Biological activity test shows that such compound has certain inhibitory action in liver cancer HepG2 to cancer cell.To sum up Described, the invention provides a kind of Tarceva -1,2 with bioactivity, the synthetic method of 3- triazole compounds is first It is secondary to be found that such compound has preferable inhibitory activity to hepatoma Hep G 2 cells, therefore with great research and development potentiality.
Embodiment above describes general principle, principal character and the advantage of the present invention, the technical staff of the industry should Understand, the present invention is not limited to the above embodiments, the original for simply illustrating the present invention described in above-described embodiment and specification Reason, under the scope for not departing from the principle of the invention, various changes and modifications of the present invention are possible, and these changes and improvements are each fallen within In the scope of protection of the invention.

Claims (10)

1. a kind of Tarceva -1,2, the preparation method of 3- triazole compounds, it is characterised in that concretely comprise the following steps:
(1)In acetic anhydride solvent, 3,4- 3,5-dimethoxybenzoic alcohols obtain 2- nitre in room temperature under nitric acid effect through nitration reaction Base -4,5- 3,5-dimethoxybenzoic alcohols;
(2)2- nitro -4,5- 3,5-dimethoxybenzoic alcohols are in solvent benzol, using cupric sulfate pentahydrate and potassium hydroxide as catalyst, 2- nitro -4,5- dimethoxybenzoic acids are obtained through potassium permanganate oxidation;
(3)In methanol solvate, 2- nitros -4,5- dimethoxybenzoic acid is reduced under hydrazine hydrate and Raney's nickel effect through nitro 2- amino -4,5- dimethoxybenzoic acids are obtained for amino;
(4)2- amino -4,5- dimethoxybenzoic acids obtain 6 under the effect of catalyst ammonium formate with formamide through ring-closure reaction, 7- dimethoxyquinazoline -4- ketone;
(5)6,7- dimethoxyquinazoline -4- ketone obtains the chloro- 6,7- dimethoxyquinazolines of 4- under thionyl chloride effect;
(6)The chloro- 6,7- dimethoxyquinazolines of 4- are substituted reaction with m-aminophenyl ethyl ketone and obtain 4- aminoacetophenones -6,7- two Methoxyquinazoline hydrochloride;
(7)4- aminoacetophenone -6,7- dimethoxyquinazolines are in tetrahydrofuran solvent, the demethylating under lithium bromide effect Obtain 4- aminoacetophenone -6,7- dihydroxy base quinazolines;
(8)4- aminoacetophenone -6,7- dihydroxy quinazolines and 2- methoxy ethyls bromine and azide compounds, in base catalysis The lower generation substitution reaction simultaneously of agent effect and click react and obtain target product Tarceva -1,2,3- triazole compounds, Wherein base catalyst is potassium carbonate, DBU, triethylamine or diethylamine.

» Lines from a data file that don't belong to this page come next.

/-- R46, U4, in the model's form of "unspecified" (log 7), three clauses. A byte of `MSG[0..LEN-1]` changed while BUSY makes
every byte the engine reads a free value. So it stays: as long as no START is accepted, no step, the host's or the engine's,
makes any byte read anything but that free value. And placing the byte that already stands there is no change: every byte is
placed and read as before, no register changes, and a canonical message space stays the very same list. -/
def Obligations.ChangedMessageIsUnspecified : Prop :=
  (∀ (s : State) (offset : Word) (b : Byte) (rest : List Input), s.inputs = .place offset b :: rest → s.busy = true →
    offset.toNat < s.LEN.toNat → s.MSG.read offset.toNat ≠ some b → ∃ t, step s = .next t ∧
      (∀ a, t.MSG.read a = if a = offset.toNat then some b else s.MSG.read a) ∧
      (∀ a, t.msgByte a = Config.freeMsg s.runs a) ∧
      t = { s with MSG := t.MSG, inputs := rest, msgBroken := true }) ∧
  (∀ s t : State, s.msgBroken = true → step s = .next t →
    ¬ (s.busy = false ∧ validLen s.OHL.toNat ∧ s.inputs.head? = some (.word 0x8000000001#40)) →
      t.msgBroken = true ∧ t.runs = s.runs ∧ ∀ a, t.msgByte a = Config.freeMsg s.runs a) ∧
  ∀ (s : State) (offset : Word) (b : Byte) (rest : List Input), s.inputs = .place offset b :: rest →
    s.MSG.read offset.toNat = some b → ∃ t, step s = .next t ∧
      (∀ a, t.MSG.read a = s.MSG.read a ∧ t.msgByte a = s.msgByte a) ∧
      t = { s with MSG := t.MSG, inputs := rest } ∧ (s.MSG.wf → t.MSG = s.MSG)

/-! ### Runs -/

/-- R68, R141: an accepted START, with the host then silent, reaches DONE after exactly `steps(L, n)` engine steps, through
the sequence of micro-operations of R68, and the result is the digest of the contract R60. A silent host is
an empty `inputs` (log 1). -/
def Obligations.AcceptedStartComputesDigest : Prop :=
  ∀ s0 s : State, s0.busy = false → s0.inputs = [] → validLen s0.OHL.toNat → exec .start s0 = .next s →
    let n := 3 + 9 * ((s.LEN.toNat + 15) / 16) + (s.OHL.toNat + 31) / 32
    (∀ k, k < n → ∃ u : State, Sys2Proof.core.run k s = .next u ∧ u.PHASE = runPhase s.LEN.toNat s.OHL.toNat k ∧
      u.busy = true) ∧
    ∃ t : State, Sys2Proof.core.run n s = .next t ∧ t.PHASE = .done ∧ t.HLEN.toNat = s.OHL.toNat ∧
      digest s.IV s.msgByte s.LEN s.OHL = .ok (t.HEX.toList.take s.OHL.toNat)

/-- R139: host transactions may interleave with the engine steps of a run in any way; the engine, its registers and the
message are the same after the last engine step as when the host is silent. The states are those a run reaches: they meet the
run invariant, which EveryStepKeepsRunInvariant states of every step. The interleaving is the list `inputs` (log 1). -/
def Obligations.InterleavingDoesNotMatter : Prop :=
  ∀ (s : State) (ins : List Input), s.Inv → (∀ x ∈ ins, x = .engine ∨ ∃ w, x = .word w) →
    (∀ j, j ≤ ins.count .engine →
      ∃ u, Sys2Proof.core.run j { s with inputs := [] } = .next u ∧ State.busy u = true) →
    ∃ t u : State, Sys2Proof.core.run (ins.length + 1) { s with inputs := ins ++ [.engine] } = .next t ∧
      Sys2Proof.core.run (ins.count .engine + 1) { s with inputs := [] } = .next u ∧ t.inputs = [] ∧
      t.engineView = u.engineView

/-- R38: the result does not depend on any earlier digest or on the reset values: two engines about to initialize, with the
same parameters and message bytes, give the same characters. -/
def Obligations.ResultIgnoresEarlierRegisters : Prop :=
  ∀ s t : State, s.PHASE = .init → t.PHASE = .init → s.inputs = [] → t.inputs = [] → validLen s.OHL.toNat →
    s.LEN = t.LEN → s.OHL = t.OHL → s.IV = t.IV → (∀ a, a < s.LEN.toNat → s.msgByte a = t.msgByte a) →
    ∃ u v : State, Sys2Proof.core.run (stepCount s.LEN.toNat s.OHL.toNat) s = .next u ∧
      Sys2Proof.core.run (stepCount s.LEN.toNat s.OHL.toNat) t = .next v ∧ u.PHASE = .done ∧ v.PHASE = .done ∧
      u.HLEN = v.HLEN ∧ ∀ k : Fin 64, k.val < u.HLEN.toNat → u.HEX[k] = v.HEX[k]

/-- R70: exactly `n` characters, each a lowercase hex digit; the empty message needs no message byte; a shorter digest is a
prefix of a longer one. -/
def Obligations.DigestContract : Prop :=
  ∀ (iv : Vector Word 4) (M : Nat → Byte) (len n : Word), validLen n.toNat → ∃ h, digest iv M len n = .ok h ∧
    h.length = n.toNat ∧ (∀ c ∈ h, isHexChar c) ∧
    (len = 0 → ∀ M', digest iv M' len n = .ok h) ∧
    ∀ m : Word, validLen m.toNat → m.toNat ≤ n.toNat → digest iv M len m = .ok (h.take m.toNat)

/-- R58, R69: `DIGEST L, n` as host words: the two parameter writes, START, WAIT and the status read; then, by the status
read, the length and the characters, or the error record. -/
def Obligations.DigestCallExpandsToHostWords : Prop :=
  (∀ len n : Word, digestCall len n =
    [.word (BitVec.ofNat 40 (0x83 * 2 ^ 32 + len.toNat)), .word (BitVec.ofNat 40 (0x84 * 2 ^ 32 + n.toNat)),
      .word 0x8000000001#40, .wait, .word 0x0100000000#40]) ∧
  (∀ n, n ≤ 64 → digestReads 0x28 n =
    .word 0x0500000000#40 :: (List.range n).map fun k => Input.word (BitVec.ofNat 40 ((0x40 + k) * 2 ^ 32))) ∧
  ∀ n, digestReads 0x4F n = [.word 0x0200000000#40]
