/-- Every host transaction keeps the invariant (R64 to R66, R61, R62). -/
theorem exec_isHost_keeps_inv {i : Instr} (hi : i.isHost = true) (h : s.Inv) (he : exec i s = .next t) : t.Inv := by
  have port := h.withPort s.inputs
  have silent : s.returnsNothing.Inv := port none s.draws
  cases i with
  | init | load | wmix | supd | fin | xpnd | emit => cases hi
  | start =>
    obtain ⟨-, rfl⟩ | ⟨-, hl, rfl⟩ | ⟨-, hl, rfl⟩ := execStart_next he
    · exact silent
    · exact silent.raiseInvalidParameter (lenErrinfo_mem_errorValues hl)
    · exact silent.beginRun ((lenBad_eq_false_iff _).1 hl)
  | clear =>
    obtain ⟨-, rfl⟩ | ⟨-, rfl⟩ := execClear_next he
    · exact silent
    · exact silent.toIdle
  | wrLen v =>
    obtain ⟨-, rfl⟩ | ⟨hb, rfl⟩ := execWrLen_next he
    · exact silent
    · exact silent.withParams hb v s.OHL
  | wrOhl v =>
    obtain ⟨-, rfl⟩ | ⟨hb, rfl⟩ := execWrOhl_next he
    · exact silent
    · exact silent.withParams hb s.LEN v
  | wrCmd v | wrOther r v =>
    cases he
    exact silent
  | rdCmd d | rdStatus d | rdErrinfo d | rdLen d | rdOhl d | rdHlen d | rdOther r d =>
    cases he
    exact port (some _) s.draws
  | rdHex i6 d =>
    obtain ⟨v, rfl⟩ | rfl := execRdHex_next (d := d) he
    · exact port (some v) s.draws
    · exact port (some _) (s.draws + 1)

theorem exec_isHost_next_inv {i : Instr} (hi : i.isHost = true) (h : s.Inv) : ∃ t, exec i s = .next t ∧ t.Inv := by
  obtain ⟨t, he⟩ := exec_of_isHost hi s
  exact ⟨t, he, exec_isHost_keeps_inv hi h he⟩

/-- Settles O10, by who acts next: the engine, the host's transaction or poll, the host on the message, or `rst`. -/
theorem everyStepKeepsRunInvariant : Obligations.EveryStepKeepsRunInvariant := by
  intro s h
  have withInputs : ∀ l, (s.setInputs l).Inv := fun l => h.withPort l s.ret s.draws
  cases hin : s.inputs with
  | nil =>
    rw [step_of_silent hin]
    exact State.engineTurn_keeps_inv h
  | cons x rest =>
    cases x with
    | engine =>
      rw [step_of_engine hin]
      exact State.engineTurn_keeps_inv (withInputs rest)
    | word w =>
      rw [step_of_word hin]
      exact exec_isHost_next_inv (decodeHost_isHost_wf w).1 (withInputs rest)
    | wait =>
      rw [step_of_wait hin]
      exact exec_isHost_next_inv rfl (withInputs _)
    | place a b => exact ⟨_, step_of_place hin, (withInputs rest).placeByte a b⟩
    | rst => exact ⟨_, step_of_rst hin, (withInputs rest).applyReset⟩

end Sys2Proof.Machine
end

section
/-! Settles the statements about single host transactions (40_host_interface.md R61 to R67) and about whole runs: the run
after an accepted START (R68), the contract of the digest (R70) and the `DIGEST` call (R69). -/

namespace Sys2Proof.Machine

variable {s t : State}

/-! ### Whose turn it is -/

/-- Settles O4: the host's word is decoded, the engine's phase selects. -/
theorem stepRunsDecodedInstruction : Obligations.StepRunsDecodedInstruction := by
  refine ⟨fun s w rest i hin hd => ?_, fun s i hin hd => ?_, fun s rest i hin hd => ?_⟩
  · cases hd
    exact step_of_word hin
  · rw [step_of_silent hin]
    exact State.engineTurn_of_uop (Phase.uop_of_decode hd)
  · rw [step_of_engine hin]
    exact State.engineTurn_of_uop (Phase.uop_of_decode hd)

/-! ### Writes and commands -/

theorem execStart_of_busy (hb : s.busy = true) : execStart s = .next s.returnsNothing := if_pos hb

theorem execStart_of_validLen (hb : s.busy = false) (hv : validLen s.OHL.toNat) :
    execStart s = .next s.returnsNothing.beginRun := by
  rw [execStart, if_neg (ne_true_of_eq_false hb), (lenBad_eq_false_iff _).2 hv]
  rfl

theorem execStart_of_not_validLen (hb : s.busy = false) (hv : ¬ validLen s.OHL.toNat) :
    execStart s = .next (s.returnsNothing.raiseInvalidParameter (lenLong s.OHL) (lenShort s.OHL) (lenOdd s.OHL)) := by
  rw [execStart, if_neg (ne_true_of_eq_false hb), if_pos]
  exact eq_true_of_ne_false fun h => hv ((lenBad_eq_false_iff _).1 h)

/-- The error value as a sum, one term a constraint (R112). -/
theorem errinfoWord_eq : ∀ long short odd : Bool, errinfoWord long short odd =
    BitVec.ofNat 32 (1 + (if odd then 0x100 else 0) + (if short then 0x200 else 0) + (if long then 0x400 else 0)) := by
  decide

theorem lenErrinfo_eq (n : Word) : lenErrinfo n =
    BitVec.ofNat 32 (1 + (if n.toNat % 2 = 1 then 0x100 else 0) + (if n.toNat < 2 then 0x200 else 0) +
      (if 64 < n.toNat then 0x400 else 0)) := by
  simp only [lenErrinfo, errinfoWord_eq, lenOdd_eq, lenShort_eq, lenLong_eq, decide_eq_true_eq]

/-- Settles O31, by START's three outcomes. -/
theorem startChecksLengthAndBegins : Obligations.StartChecksLengthAndBegins := by
  refine fun s => ⟨execStart_of_busy, execStart_of_validLen, fun hb hv => ?_⟩
  rw [← lenErrinfo_eq]
  exact execStart_of_not_validLen hb hv
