-- ==== Sys2Proof/Certificates/Slice0/Obligations.lean ====
section
/-! DEFINITION. The statements about the block, for the provers. Each docstring names the rule or section of spec/ it
comes from; what is the model's own choice is said there with its log entry. -/

open Sys2Proof Sys2Proof.Machine

/-! ### Encoding and stepping -/

/-- 30_encoding.md section 4, opcode_table.json: decoding the encoding of a well-formed instruction, at a control
point that decodes its row, gives it back with every operand. It rests on the spec's own decisions D1, D13, D40
(92_eei_decisions.md). -/
def Obligations.DecodeOfEncodeIsTheInstruction : Prop :=
  ∀ (i : Instr) (running : Bool), i.wellFormed = true → i.decodedAt running = true →
    decode running (encode i) = .ok i

/-- 30_encoding.md section 4: an event decodes only to a well-formed instruction of its control point that encodes
back to that very event. It rests on the spec's own decisions D1, D13, D40 (92_eei_decisions.md). -/
def Obligations.EncodeOfDecodeIsTheEvent : Prop :=
  ∀ (running : Bool) (e : Event) (i : Instr), decode running e = .ok i →
    encode i = e ∧ i.wellFormed = true ∧ i.decodedAt running = true

/-- 30_encoding.md section 4 (R77, R78): exactly one class of each table matches each of the 65536 values, so every
event decodes. It rests on the spec's own decisions D1, D13 (92_eei_decisions.md). -/
def Obligations.EveryCtrlValueHasExactlyOneClass : Prop :=
  (∀ v : Word, (idleRows.filter (fun r => v &&& r.mask = r.pattern)).length = 1) ∧
  (∀ v : Word, (runningRows.filter (fun r => v &&& r.mask = r.pattern)).length = 1) ∧
  (∀ (running : Bool) (e : Event), ∃ i, decode running e = .ok i)

/-- 95_test_vectors.md sections 2 and 3: words written out there decode to the instruction they stand for, and a
number of more than 16 bits is no register value (30_encoding.md R62). That decodeTableWord reads bare bits as a CTRL
write in Idle, and not as WRDATA or a Running row, is the model's choice (log 15). It rests on the spec's own
decisions D1, D2 (92_eei_decisions.md). -/
def Obligations.WordsOfTheSpecDecodeAsWritten : Prop :=
  decode false (.wrCtrl 0x2273) = .ok (.ctrlStartSinglePredef 7 0 0) ∧
  decode false (.wrCtrl 0x0123) = .ok (.ctrlStartContIncr 2 0 0) ∧
  decode false (.wrCtrl 0x1357) = .ok (.ctrlStartDebug 5 0 .continuous 0x1004) ∧
  decode false (.wrCtrl 0x22F3) = .ok (.ctrlReserved 0x2273) ∧
  decode false (.wrCtrl 0x0002) = .ok (.ctrlNotrun10 0) ∧
  decode true (.wrCtrl 0x0000) = .ok (.ctrlrStop 0) ∧
  decode true (.wrCtrl 0x2203) = .ok (.ctrlrNostop11 0x2200) ∧
  decode false (.wrData 0x9F55) = .ok (.wrData 0x9 0xF 0x55) ∧
  decodeTableWord 16 0x0003 = some (.ctrlStartContRandom 0 0 0) ∧
  decodeTableWord 24 0x10000 = none

/-- 20_memory.md section 5, 42_generator_fsm.md section 1: a step with event `e` next is exec of the instruction that
`e` decodes to, at the state with `e` taken. It rests on the spec's own decisions D38, D40 (92_eei_decisions.md). -/
def Obligations.StepRunsTheDecodedInstruction : Prop :=
  ∀ (s : State) (e : Event) (rest : List Input) (i : Instr),
    s.inbox = .event e :: rest → decode s.fsm.isRunning e = .ok i →
    step s = exec i { s with inbox := rest }

/-- The model's choice (log 11) for 42_generator_fsm.md section 5 (holds) and 60_exceptions.md section 4 (Idle keeps
all state while waiting): a step with nothing to take changes nothing. -/
def Obligations.AStepWithNothingToTakeHolds : Prop :=
  ∀ s : State, s.inbox = [] → step s = .next s

/-- 70_reset_and_hazards.md R240: the reset event sets every piece of the block's state to its reset value, whatever
run was in progress, and produces no output. It rests on the spec's own decisions D9, D36 (92_eei_decisions.md). -/
def Obligations.ResetEventSetsEveryResetValue : Prop :=
  ∀ (s : State) (rest : List Input), s.inbox = .reset :: rest →
    ∃ t, step s = .next t ∧
      t.ctrl = 0x0000 ∧ t.data = 0x0000 ∧ t.limit = none ∧ t.fsm = .idle ∧ t.phase = none ∧ t.plan = none ∧
      t.count = 0 ∧ t.cancelReq = false ∧ t.stopReq = false ∧ t.runLimit = none ∧ t.outputs = s.outputs

/-- 10_state.md R34: the values right after reset. It rests on the spec's own decision D9 (92_eei_decisions.md). -/
def Obligations.ResetStateHoldsTheStatedValues : Prop :=
  State.reset.ctrl = 0x0000 ∧ State.reset.data = 0x0000 ∧ State.reset.limit = none ∧ State.reset.fsm = .idle ∧
  State.reset.phase = none ∧ State.reset.plan = none ∧ State.reset.count = 0 ∧ State.reset.cancelReq = false ∧
  State.reset.stopReq = false ∧ State.reset.runLimit = none

/-! ### Decoders -/

/-- 40_register_decoder.md section 2 (R103): `decode_ctrl` fails exactly on bit 7, with the corrected value, and else
gives each field as its slice of the value. The selector of the Debug sub-mode is held as the list of the values it
selects, the model's choice (log 5). It rests on the spec's own decisions D1, D2, D3, D5 (92_eei_decisions.md). -/
def Obligations.CtrlDecodingReadsTheStatedFields : Prop :=
  ∀ (cfg : Config) (v : Word),
    (v.toNat / 128 % 2 = 1 → decodeCtrl cfg v = .error (.reservedBitSet (v &&& 0xFF7F))) ∧
    (v.toNat / 128 % 2 = 0 → ∃ o, decodeCtrl cfg v = .ok o ∧
      (o.enable = true ↔ v.toNat % 2 = 1) ∧
      (o.start = true ↔ v.toNat / 2 % 2 = 1) ∧
      (v.toNat / 16 % 8 < 7 → ∃ l, sizeTable[v.toNat / 16 % 8]? = some l ∧ o.size = .fixed l) ∧
      (v.toNat / 16 % 8 = 7 → o.size = .randomFromSet) ∧
      cfg.ptMap.toList[v.toNat / 256 % 4]? = some o.ptype ∧
      cfg.ipgMap.toList[v.toNat / 1024 % 4]? = some o.ipgBits ∧
      (o.mode = .single ↔ v.toNat / 8192 % 2 = 1) ∧
      o.unassigned = v &&& 0xD00C ∧
      (o.debugSub = true ↔ v ∈ cfg.debugSubmode))

/-- 40_register_decoder.md R105: the size policy of each of the eight codes, and the set of RandomFromSet. -/
def Obligations.SizeCodesSelectTheStatedPolicies : Prop :=
  sizePolicy 0 = .fixed 64 ∧ sizePolicy 1 = .fixed 2048 ∧ sizePolicy 2 = .fixed 256 ∧ sizePolicy 3 = .fixed 4096 ∧
  sizePolicy 4 = .fixed 1024 ∧ sizePolicy 5 = .fixed 1518 ∧ sizePolicy 6 = .fixed 9000 ∧
  sizePolicy 7 = .randomFromSet ∧ randomSet = [64, 256, 1024, 1518]

/-- 40_register_decoder.md section 1 (R100, R101): nibbles and bytes are the stated shifts and masks; that byte 1 is
nibbles 3 and 2 is a corner case that R101 marks as derived. It rests on the spec's own decision D33
(92_eei_decisions.md). -/
def Obligations.NibblesAndBytesAreTheStatedSlices : Prop :=
  (∀ (v : Word) (i : Fin 4), (nibble v i).toNat = v.toNat / 2 ^ (4 * i.val) % 16) ∧
  (∀ (v : Word) (j : Fin 2), (byte v j).toNat = v.toNat / 2 ^ (8 * j.val) % 256) ∧
  (∀ v : Word, (byte v 1).toNat = (nibble v 3).toNat * 16 + (nibble v 2).toNat)

/-- 40_register_decoder.md R107: both addresses hold the fixed five octets and 0xF0 plus their nibble, the fill byte
is the low byte, and the addresses agree exactly when the nibbles do. -/
def Obligations.DataDecodingGivesTheStatedAddresses : Prop :=
  ∀ v : Word,
    decodeData v = {
      dst := ⟨0x00, 0x03, 0x19, 0xFF, 0xFF, BitVec.ofNat 8 (240 + v.toNat / 4096 % 16)⟩
      src := ⟨0x00, 0x03, 0x19, 0xFF, 0xFF, BitVec.ofNat 8 (240 + v.toNat / 256 % 16)⟩
      fill := BitVec.ofNat 8 (v.toNat % 256) } ∧
    ((decodeData v).dst = (decodeData v).src ↔ v.toNat / 4096 % 16 = v.toNat / 256 % 16)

2. Tarceva -1,2 according to claim 1, the preparation method of 3- triazole compounds, it is characterised in that: Step(8)Described azide compounds are phenylazide, to methyl azide benzene, a nitroazide benzene, adjacent chlorine phenylazide or adjacent hydroxyl Base phenylazide.
3. Tarceva -1,2 according to claim 1, the preparation method of 3- triazole compounds, it is characterised in that: Step(1)Detailed process be:3,4- 3,5-dimethoxybenzoic alcohols are added in solvent acetic acid acid anhydride, 0 DEG C of dropwise addition nitric acid is cooled to, Stirring reaction liquid, is warming up to room temperature, acetic anhydride is removed under reduced pressure after reaction completely after dripping, add saturated sodium carbonate solution tune It is neutrality to save the pH of reaction solution, with dichloromethane extractive reaction liquid, is evaporated off obtaining 2- nitro -4,5- dimethoxy benzene first after solvent Alcohol.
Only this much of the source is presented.